Aim of the exercise: From the entries that follow, work out how many lines contain "least". Write the number only.

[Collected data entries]
/-- Settles O44: of the packing only the bytes it spells are delivered. -/
theorem anyOrderPreservingPackingDelivers : Obligations.AnyOrderPreservingPackingDelivers :=
  fun _ _ _ hr hn hx => ⟨runBeats_delivers_spelled .enc hr hn hx, runBeats_delivers_spelled .dec hr hn hx⟩

/-! ### Reading the table out (R87) -/

theorem nodup_allBytes : allBytes.Nodup := by
  refine List.Nodup.map_on (fun i hi j hj h => ?_) List.nodup_range
  simpa [Nat.mod_eq_of_lt (List.mem_range.1 hi), Nat.mod_eq_of_lt (List.mem_range.1 hj)] using congrArg BitVec.toNat h

/-- A permutation of the bytes, listed, is the bytes in another order (R15, R87). -/
theorem map_allBytes_perm {T : Byte → Byte} (h : Perm T) : (allBytes.map T).Perm allBytes := by
  obtain ⟨hinj, hsurj⟩ := (perm_iff_bijective T).1 h
  refine (List.perm_ext_iff_of_nodup (nodup_allBytes.map hinj) nodup_allBytes).2 fun v => ?_
  obtain ⟨b, rfl⟩ := hsurj v
  exact iff_of_true (List.mem_map_of_mem (mem_allBytes b)) (mem_allBytes _)

/-- The encode table, listed, is blob bytes 0 to 255 (R14). -/
theorem map_encodeTable_allBytes (R : Blob) : allBytes.map (encodeTable R) = R.toList.take 256 := by
  refine List.ext_getElem (by simp [allBytes]) fun i hi _ => ?_
  have hi' : i < 256 := by simpa [allBytes] using hi
  simp [allBytes, encodeTable, Nat.mod_eq_of_lt hi']

/-- The decode table, listed, is blob bytes 256 to 511 (R14). -/
theorem map_decodeTable_allBytes (R : Blob) : allBytes.map (decodeTable R) = R.toList.drop 256 := by
  refine List.ext_getElem (by simp [allBytes]) fun i hi _ => ?_
  have hi' : i < 256 := by simpa [allBytes] using hi
  simp [allBytes, decodeTable, Nat.mod_eq_of_lt hi']

/-- Settles O42: the map of a table over all bytes lists that half of the blob, and the tables of a READY engine are
permutations. -/
theorem ascendingBytesReadTheTableOut : Obligations.AscendingBytesReadTheTableOut := by
  intro s hr
  obtain ⟨hE, hD, -⟩ := (ready_iff_validTables s).1 hr
  rw [← map_encodeTable_allBytes, ← map_decodeTable_allBytes]
  exact ⟨exec_streamInstr_of_ready .enc allBytes hr, exec_streamInstr_of_ready .dec allBytes hr,
    map_allBytes_perm hE, map_allBytes_perm hD⟩

end Sys2Proof.Proofs

/-! SUPPORT. The canonical packing, beat by beat and lane by lane (spec/42_stream.md R78). -/

namespace Sys2Proof.Proofs
open Sys2Proof.Machine

section Packing
variable {n : Nat} {pad : Nat → Byte} {x : List Byte}

theorem packedLane_of_getElem? {j k : Nat} {v : Byte} (h : x[j * n + k]? = some v) :
    packedLane n pad x j k = ⟨true, v⟩ := by
  simp only [packedLane, h]

/-- A lane of the canonical packing is enabled exactly when the sequence has its position (R78). -/
theorem packedLane_en_iff (j k : Nat) : (packedLane n pad x j k).en = true ↔ j * n + k < x.length := by
  unfold packedLane
  split
  · exact iff_of_true rfl (List.getElem?_eq_some_iff.1 ‹_›).1
  · exact iff_of_false nofun (List.getElem?_eq_none_iff.1 ‹_›).not_gt

theorem getElem?_map_range_eq_some_iff {α : Type} {m k : Nat} {f : Nat → α} {a : α} :
    ((List.range m).map f)[k]? = some a ↔ k < m ∧ f k = a := by
  simp [List.getElem?_eq_some_iff]

theorem canonicalBeats_getElem?_eq_some_iff {j : Nat} {b : List LaneIn} :
    (canonicalBeats n pad x)[j]? = some b ↔
      j < beatCount n x.length ∧ (List.range n).map (packedLane n pad x j) = b :=
  getElem?_map_range_eq_some_iff

/-- Every position of the sequence lies in one of the beats (R78). -/
theorem div_lt_beatCount (hn : 1 ≤ n) {i : Nat} (hi : i < x.length) : i / n < beatCount n x.length :=
  (Nat.div_lt_iff_lt_mul hn).2 (hi.trans_le (le_beatCount_mul hn _))
end Packing

/-- Settles O43: beat j is N packed lanes, of which lane k carries position `j * N + k`. -/
theorem canonicalPackingPlacesEveryByte : Obligations.CanonicalPackingPlacesEveryByte := by
  intro n pad x hn
  refine ⟨by simp [canonicalBeats, beatCount], fun _ => length_of_mem_canonicalBeats, fun i v hv => ?_,
    fun j k b l hb hl => ?_⟩
  · have hi : i < x.length := (List.getElem?_eq_some_iff.1 hv).1
    refine ⟨_, canonicalBeats_getElem?_eq_some_iff.2 ⟨div_lt_beatCount hn hi, rfl⟩,
      getElem?_map_range_eq_some_iff.2 ⟨Nat.mod_lt i hn, packedLane_of_getElem? ?_⟩⟩
    rwa [Nat.div_add_mod']
  · obtain ⟨-, rfl⟩ := canonicalBeats_getElem?_eq_some_iff.1 hb
    obtain ⟨-, rfl⟩ := getElem?_map_range_eq_some_iff.1 hl
    exact packedLane_en_iff j k

end Sys2Proof.Proofs

/-! SUPPORT. A READY engine driven by an arbitrary stream (spec/42_stream.md R79, R89,
spec/70_reset_and_hazards.md R119): one step per entry, each adding its own contribution. -/

namespace Sys2Proof.Proofs
open Sys2Proof.Machine Sys2Proof.Laws

/-- A V word contributes the lookups of the beat it decodes to (R72, R79). -/
theorem driveOutput_of_decodeV {c : Config} {w : Nat} {op : Op} {ls : List LaneIn}
    (h : decodeV c.lanes w = beatInstr op ls) :
    driveOutput c (.cmd (.v w)) = (beatInput ls).map (lookup c.blob op) := by
  simp only [driveOutput, h]
  cases op <;> rfl

/-- In state READY one step consumes the entry presented, adds its contribution to the output sequence and leaves the
configuration as it was (R56, R79, R119). -/
theorem step_drive_of_ready {s : State} {d : Drive} {rest : List Drive} (hr : s.Ready) (hs : s.stream = d :: rest)
    (hfit : driveFits s.config.lanes d) :
    ∃ t, step s = .next t ∧ t.config = s.config ∧ t.stream = rest ∧ t.output = s.output ++ driveOutput s.config d := by
  have hr' : (withStream rest s).Ready := hr
  cases d with
  | idle => exact ⟨_, step_of_idle (.inr hs), rfl, rfl, (List.append_nil _).symm⟩
  | cmd w =>
    cases w with
    | s w =>
      have hstep := (step_of_decode_ok hs rfl).trans (exec_scalarInstr_of_ready _ _ hr')
      exact ⟨_, hstep, rfl, rfl, (List.append_nil _).symm⟩
    | v w =>
      obtain ⟨op, ls, hls, hdec⟩ := everyWordIsACommand.2 s.config.lanes w hfit
      have hstep := (step_of_decode_ok hs hdec).trans (exec_beatInstr_of_ready op hls hr')
      refine ⟨_, hstep, rfl, rfl, ?_⟩
      rw [driveOutput_of_decodeV (decode_v_eq_ok_iff.1 hdec).2]
      exact commitBeat_output_of_ready op ls hr'

/-- Settles O50: by induction on the stream; each step leaves a READY engine of the same configuration with the rest
of the stream. -/
theorem readyRunCollectsEveryBeat : Obligations.ReadyRunCollectsEveryBeat := by
  intro s
  induction hs : s.stream generalizing s with
  | nil => exact fun _ _ => ⟨s, rfl, hs, by simp⟩
  | cons d rest ih =>
    intro hr hfit
    obtain ⟨hd, hrest⟩ := List.forall_mem_cons.1 hfit
    obtain ⟨t, hstep, hc, hts, hout⟩ := step_drive_of_ready hr hs hd
    obtain ⟨u, hrun, hus, houtu⟩ := ih t hts (ready_of_config_eq hc.symm hr) (hc ▸ hrest)
    refine ⟨u, (run_succ_of_step_next hstep).trans hrun, hus, ?_⟩
    rw [houtu, hout, hc, List.map_cons, List.flatten_cons, List.append_assoc]

end Sys2Proof.Proofs

/-! SUPPORT. What `Check` reports and what the builder makes of it (spec/60_exceptions.md R92 to R96,
spec/70_reset_and_hazards.md R107, R121), and a run on an engine that is INIT_FAILED (R97, R98). -/

namespace Sys2Proof.Proofs
open Sys2Proof.Machine Sys2Proof.Laws

/-! ### The least value that fails a test (R92) -/

theorem mem_encodeHalf_iff {R : Blob} {v : Byte} : v ∈ encodeHalf R ↔ ∃ i, encodeTable R i = v := by
  simp [encodeHalf, ← map_encodeTable_allBytes, mem_allBytes]

theorem mem_decodeHalf_iff {R : Blob} {v : Byte} : v ∈ decodeHalf R ↔ ∃ i, decodeTable R i = v := by
  simp [decodeHalf, ← map_decodeTable_allBytes, mem_allBytes]

/-- A search of the byte values in ascending order answers the least byte that passes. -/
theorem find?_range_eq_some_byte {p : Nat → Bool} {v : Byte} (hv : p v.toNat = true)
    (hlt : ∀ u : Byte, u < v → p u.toNat = false) : (List.range 256).find? p = some v.toNat := by
  refine List.find?_range_eq_some.2 ⟨hv, List.mem_range.2 v.isLt, fun j hj => ?_⟩
  have hmod : (BitVec.ofNat 8 j).toNat = j := Nat.mod_eq_of_lt (hj.trans v.isLt)
  have hfail := hlt (BitVec.ofNat 8 j) (by rwa [BitVec.lt_def, hmod])
  rw [← hmod, hfail]
  rfl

Response to the task: 2